Taking the line with "b) && (match" as the first and the line with "none => (0, 0)" as the last, set down exactly every line in that range from the entries below, and no more.

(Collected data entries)
★ ★ ★ ★

-- ==== Sys2Proof/Machine/RxPath.lean ====
section
/-! DEFINITION. The receive path sample by sample, stages U1 to U5 and the PRACH branch (R203-R211, R224), and the spells in which a path delivers zeros.
Marks and risks: log entries 7, 57, 58. -/
namespace Sys2Proof.Machine

/-! ## Zero samples (R165, R209, R212, R219)

Causes: 0 blanked (U3), 1 asleep, 2 converters without power (U1), 3 slice fault (U2), 4 die treated as off (U1). -/

/-- A cause of zeros starts or ends on a path, for samples with pin time from `t` on. -/
def State.setZero (s : State) (path cause : Nat) (on : Bool) (t : Th) : State :=
  let key := 8 * path + cause
  match s.rxZero.find? (fun e => e.1 == key) with
  | none => if on then { s with rxZero := s.rxZero ++ [(key, t)] } else s
  | some e =>
    if on then s
    else
      let keep := s.rxZeroPast.filter (fun x => decide (s.nowTh - thUs 20000 < x.2.2))
      { s with rxZero := s.rxZero.filter (fun x => x.1 != key), rxZeroPast := keep ++ [(key, e.2, t)] }

/-- The spells of zeros of a path for which `causes` holds, as pin times from and to (none: still on). -/
def State.zeroSpells (s : State) (path : Nat) (causes : Nat → Bool) : List (Th × Option Th) :=
  (s.rxZeroPast.filter (fun e => e.1 / 8 == path && causes (e.1 % 8))).map (fun e => (e.2.1, some e.2.2)) ++
    (s.rxZero.filter (fun e => e.1 / 8 == path && causes (e.1 % 8))).map (fun e => (e.2, none))

/-- Whether a path delivers zeros for a cause at a pin time. -/
def State.zeroAt (s : State) (path cause : Nat) (t : Th) : Bool :=
  (s.zeroSpells path (fun k => k == cause)).any (fun e => decide (e.1 ≤ t) && (match e.2 with | some b => decide (t < b) | none => true))

/-- Whether the ADC of a path is asleep at a pin time (R265): 200 ns of the zeros of a sleep lie after the wake (R165). -/
def State.asleepAt (s : State) (path : Nat) (t : Th) : Bool := s.zeroAt path 1 t && (!s.rxZeroPast.any (fun e => e.1 == 8 * path + 1 && decide (e.2.2 - thNs 200 ≤ t ∧ t < e.2.2)))

/-- Whether spells that meet cover a span from `a` to `b`, at most `fuel` of them. -/
def covers (l : List (Th × Option Th)) (b : Th) : Nat → Th → Bool
  | 0, a => decide (b ≤ a)
  | fuel + 1, a =>
    decide (b ≤ a) ||
      (match l.find? (fun e => decide (e.1 ≤ a) && (match e.2 with | some t => decide (a < t) | none => true)) with
       | some (_, some t) => covers l b fuel t
       | some (_, none) => true
       | none => false)

/-- Whether a path delivered zeros for one of some causes all through a span (R212). -/
def State.zeroOver (s : State) (path : Nat) (causes : Nat → Bool) (a b : Th) : Bool :=
  let l := s.zeroSpells path causes
  covers l b (l.length + 1) a

/-- Whether a cause of zeros held at some time in a span. -/
def State.zeroMeets (s : State) (path cause : Nat) (a b : Th) : Bool :=
  (s.zeroSpells path (fun k => k == cause)).any (fun e => decide (e.1 ≤ b) && (match e.2 with | some t => decide (a < t) | none => true))

/-! ## Received values and saturations -/

/-- An RE or sample after U4 or U5: index, path, I, Q. -/
abbrev UlRe := Nat × Nat × Int × Int

/-- The value of index `k` on a path; what is not listed is zero. -/
def ulVal (res : List UlRe) (k path : Nat) : Int × Int :=
  match res.find? (fun e => e.1 == k && e.2.1 == path) with
  | some e => (sat16 e.2.2.1, sat16 e.2.2.2)
  | none => (0, 0)

/-- Saturated samples of a path in U3 (0), U4 (1) or U5 (2): counted, with the stage's bit (`RXDP_CLIP`) and event 0x4021. -/
def State.rxClip (s : State) (path stage n : Nat) : State :=
  if n = 0 then s
  else
    ((s.wr (Reg.RXDP_CLIP path) (s.rd (Reg.RXDP_CLIP path) ||| BitVec.ofNat 32 (2 ^ stage))).count (Reg.RXDP_CLIP_CNT path) n).raiseLim 10 0x4021 path

/-! ## U1 to U3 (R208, R209) -/

/-- The ADC sample `n` of a path since the last alignment: its code, zero where the path's converter delivers zeros (R165, R212). -/
def State.u1 (s : State) (codes : List (Fin 64 × Nat × BitVec 12)) (p : Nat) (n : Int) : Int :=
  let t := s.sampleTh 6 n
  if s.zeroAt p 1 t || s.zeroAt p 2 t || s.zeroAt p 4 t then 0
  else match codes.find? (fun e => e.1.val == p && (e.2.1 : Int) == n) with | some e => e.2.2.toInt | none => 0

/-- An ADC sample rotated by the path NCO of the RX profile in use, in units of 2^-128 (R208, R288). -/
def State.u2In (s : State) (codes : List (Fin 64 × Nat × BitVec 12)) (p : Nat) (n : Int) : Int × Int :=
  let x := s.u1 codes p n
  let k := s.rxProfile (s.sampleTh 6 n)
  let (c, q) := cosSinOf (pathPhase 1769472 (zoneF1 (s.rxZone k) (s.rxCentre k)) n) (1769472 * 65536)
  (x * c, -(x * q))

/-- Sample `m` of a path after U2 (R208), conjugated by R286, zero on a faulted slice (R219). -/
def State.u2 (s : State) (codes : List (Fin 64 × Nat × BitVec 12)) (p : Nat) (m : Int) : Int × Int :=
  let t := s.sampleTh 1 m
  if s.zeroAt p 3 t then (0, 0)
  else
    let z := filtered Config.rxDecimate (window (s.u2In codes p) (6 * m) (6 * reach))
    if s.rxConj (s.rxProfile t) then conjI z else z

/-- Assay's value of an instance for a sample that enters its stage at `t` (R386). -/
def State.assayVal (s : State) (key : Nat) (t : Th) : Nat :=
  s.assay.past.foldl (fun v e => if e.1 = key ∧ t < e.2.1 then e.2.2 else v) (kvGet (fun _ => 0) s.assay.values key)

/-- Assay's hidden values for a path: of its alignment in `item` 3 or 4, and of its die's phase (R192, R209, R382). -/
def State.alignVals (s : State) (item p : Nat) (t : Th) : List Nat := [s.assayVal (assayKey item p 0) t, s.assayVal (assayKey 5 (p / 16) 0) t]

/-- Sample `m` of a path in U3 before saturation (R209). -/
def State.u3Raw (s : State) (u2 : Int → Int × Int) (p : Nat) (m : Int) : Int × Int :=
  let z := filtered (Config.rxAlign (s.alignVals 4 p (s.sampleTh 1 m + thNs 1700))) (window u2 m reach)
  round2 30 (cmulI z (gainOf (s.symVal (Reg.RXDP_GAIN p) (s.sampleTh 1 m))))

/-- Sample `m` of a path after U3: zero while it is blanked (R209). -/
def State.u3 (s : State) (u2 : Int → Int × Int) (p : Nat) (m : Int) : Int × Int :=
  if s.zeroAt p 0 (s.sampleTh 1 m) then (0, 0) else satI (s.u3Raw u2 p m)

/-- Samples `a` to `b` − 1 of a stream, as a list. -/
def tabulate (f : Int → Int × Int) (a b : Int) : Sig :=
  (List.range (b - a).toNat).foldl (fun l (i : Nat) => sigPut l (a + (i : Int)) (f (a + (i : Int)))) []

/-- A path after U3 for samples `a` to `b` − 1. -/
def State.u3List (s : State) (codes : List (Fin 64 × Nat × BitVec 12)) (p : Nat) (a b : Int) : Sig :=
  let u2 := sigAt (tabulate (s.u2 codes p) (a - reach) (b + reach))
  tabulate (s.u3 u2 p) a b

/-- Count the saturations of U3 in samples `a` to `b` − 1, each sample once (R196). -/
def State.u3Count (s : State) (codes : List (Fin 64 × Nat × BitVec 12)) (p : Nat) (a b : Int) : State :=
  let from_ := match s.u3Upto.find? (fun e => e.1 == p) with | some e => if a < e.2 then e.2 else a | none => a
  let u2 := sigAt (tabulate (s.u2 codes p) (from_ - reach) (b + reach))
  let n := ((List.range (b - from_).toNat).filter (fun (i : Nat) =>
    let m := from_ + (i : Int)
    !s.zeroAt p 0 (s.sampleTh 1 m) && satSample (s.u3Raw u2 p m))).length
  let t := s.rxClip p 0 n
  { t with u3Upto := t.u3Upto.filter (fun e => e.1 != p) ++ [(p, if from_ < b then b else from_)] }

/-! ## U4 and U5 (R210, R211) -/

/-- Carrier sample `j` of a symbol before saturation (R210): the path signal rotated back by the carrier NCO, filtered, converted and multiplied by `GAIN`. -/
def State.u4Raw (s : State) (y : TxSym) (u3 : Int → Int × Int) (j : Int) : Int × Int :=
  let num := 3 * (y.start * (y.rate : Int) + j * 13107200000)
  let den : Int := 400000 * (y.rate : Int)
  let rot := fun m =>
    let (c, q) := cosSinOf (s.carrierPhase y m) ncoMod
    cmulI (u3 m) (c, -q)
  let z := filtered (Config.rxConvert y.rate (num % den).toNat) (window rot (num / den) (8 * reach))
  (roundBits 30 (z.1 * (y.gain : Int)), roundBits 30 (z.2 * (y.gain : Int)))

/-- Bin `b` of a symbol before saturation (R211): N samples from `adv` before the end of the CP, the phase of the advance removed; within 2 of the exact value, which
one is open (`v`). -/
def u5Bin (y : TxSym) (sh adv : Nat) (x : Int → Int × Int) (b : Nat) (v : Nat → Nat) : Int × Int :=
  let n := 2 ^ y.log
  let acc := (List.range n).foldl (fun (acc : Int × Int) (i : Nat) =>
    let (c, q) := cosSinOf (((b : Int) * ((adv : Int) - (i : Int)) % (n : Int)).toNat) n
    let z := cmulI (x ((y.cp : Int) - (adv : Int) + (i : Int))) (c, q)
    (acc.1 + z.1, acc.2 + z.2)) (0, 0)
  if acc = (0, 0) then (0, 0) else (near 2 (128 + sh) acc.1 (v (2 * b)), near 2 (128 + sh) acc.2 (v (2 * b + 1)))

/-- The 1 474.56 MS/s samples of a symbol: first, and first of the next. -/
def TxSym.span (y : TxSym) : Int × Int :=
  (firstIdx 1 y.start, firstIdx 1 (y.start + ((y.cp + 2 ^ y.log : Nat) : Int) * 13107200000 / (y.rate : Int)))

/-- U1 to U5 of a path for one symbol (U4 for a time-IQ carrier): its REs or samples, saturations counted (R196). RE k is bin (k − 6 NPRB) mod N (R211). -/
def State.ulPath (s : State) (y : TxSym) (prbs sh adv : Nat) (codes : List (Fin 64 × Nat × BitVec 12)) (p : Nat) : List UlRe × State :=
  let (a, b) := y.span
  let n := 2 ^ y.log
  let u3 := sigAt (s.u3List codes p (a - 8 * reach) (b + 8 * reach))
  let raw := (List.range (y.cp + n)).map (fun (j : Nat) => s.u4Raw y u3 (j : Int))
  let x := fun (j : Int) => if j < 0 then (0, 0) else satI (raw.getD j.toNat (0, 0))
  let s1 := (s.u3Count codes p a b).rxClip p 1 (raw.filter satSample).length
  if y.tiq then ((List.range (y.cp + n)).map (fun j => (j, p, x j)), s1)
  else
    let use := s1.free
    let bin := fun b => u5Bin y sh adv x b (Config.freeAt use)
    let s2 := { s1 with free := use + 1 }.rxClip p 2 ((List.range n).filter (fun b => satSample (bin b))).length
    ((List.range (12 * prbs)).map (fun k => (k, p, satI (bin ((k + n - 6 * prbs) % n)))), s2)

/-- The paths that ADC samples are given for, ascending; the others have had a zero input. -/
def adcPaths (codes : List (Fin 64 × Nat × BitVec 12)) : List Nat := (List.range 64).filter (fun p => codes.any (fun e => e.1.val == p))

/-! ## PRACH extraction (R224) -/

/-- Sample `i` of a repetition that starts at output time `t0`, of `n` samples at PRACH SCS `k` × 1.25 kHz, mixed by `f` × 1.25 kHz with phase 0 at `m0` (log entry 58). -/
def prachSample (g0 : Int) (n k : Nat) (f m0 : Int) (u3 : Int → Int × Int) (i : Nat) : Int × Int :=
  let num := 3 * (g0 * ((n * k : Nat) : Int) + (i : Int) * 157286400000)
  let den : Int := 400000 * ((n * k : Nat) : Int)
  let rot := fun m =>
    let (c, q) := cosSinOf (((m - m0) * f % 1179648).toNat) 1179648
    cmulI (u3 m) (c, -q)
  satI (filtered (Config.prachDecimate n k (num % den).toNat) (window rot (num / den) (32 * reach)))

end Sys2Proof.Machine
end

★ ★ ★ ★

**Reply:**
  (s.zeroSpells path (fun k => k == cause)).any (fun e => decide (e.1 ≤ b) && (match e.2 with | some t => decide (a < t) | none => true))

/-! ## Received values and saturations -/

/-- An RE or sample after U4 or U5: index, path, I, Q. -/
abbrev UlRe := Nat × Nat × Int × Int

/-- The value of index `k` on a path; what is not listed is zero. -/
def ulVal (res : List UlRe) (k path : Nat) : Int × Int :=
  match res.find? (fun e => e.1 == k && e.2.1 == path) with
  | some e => (sat16 e.2.2.1, sat16 e.2.2.2)
  | none => (0, 0)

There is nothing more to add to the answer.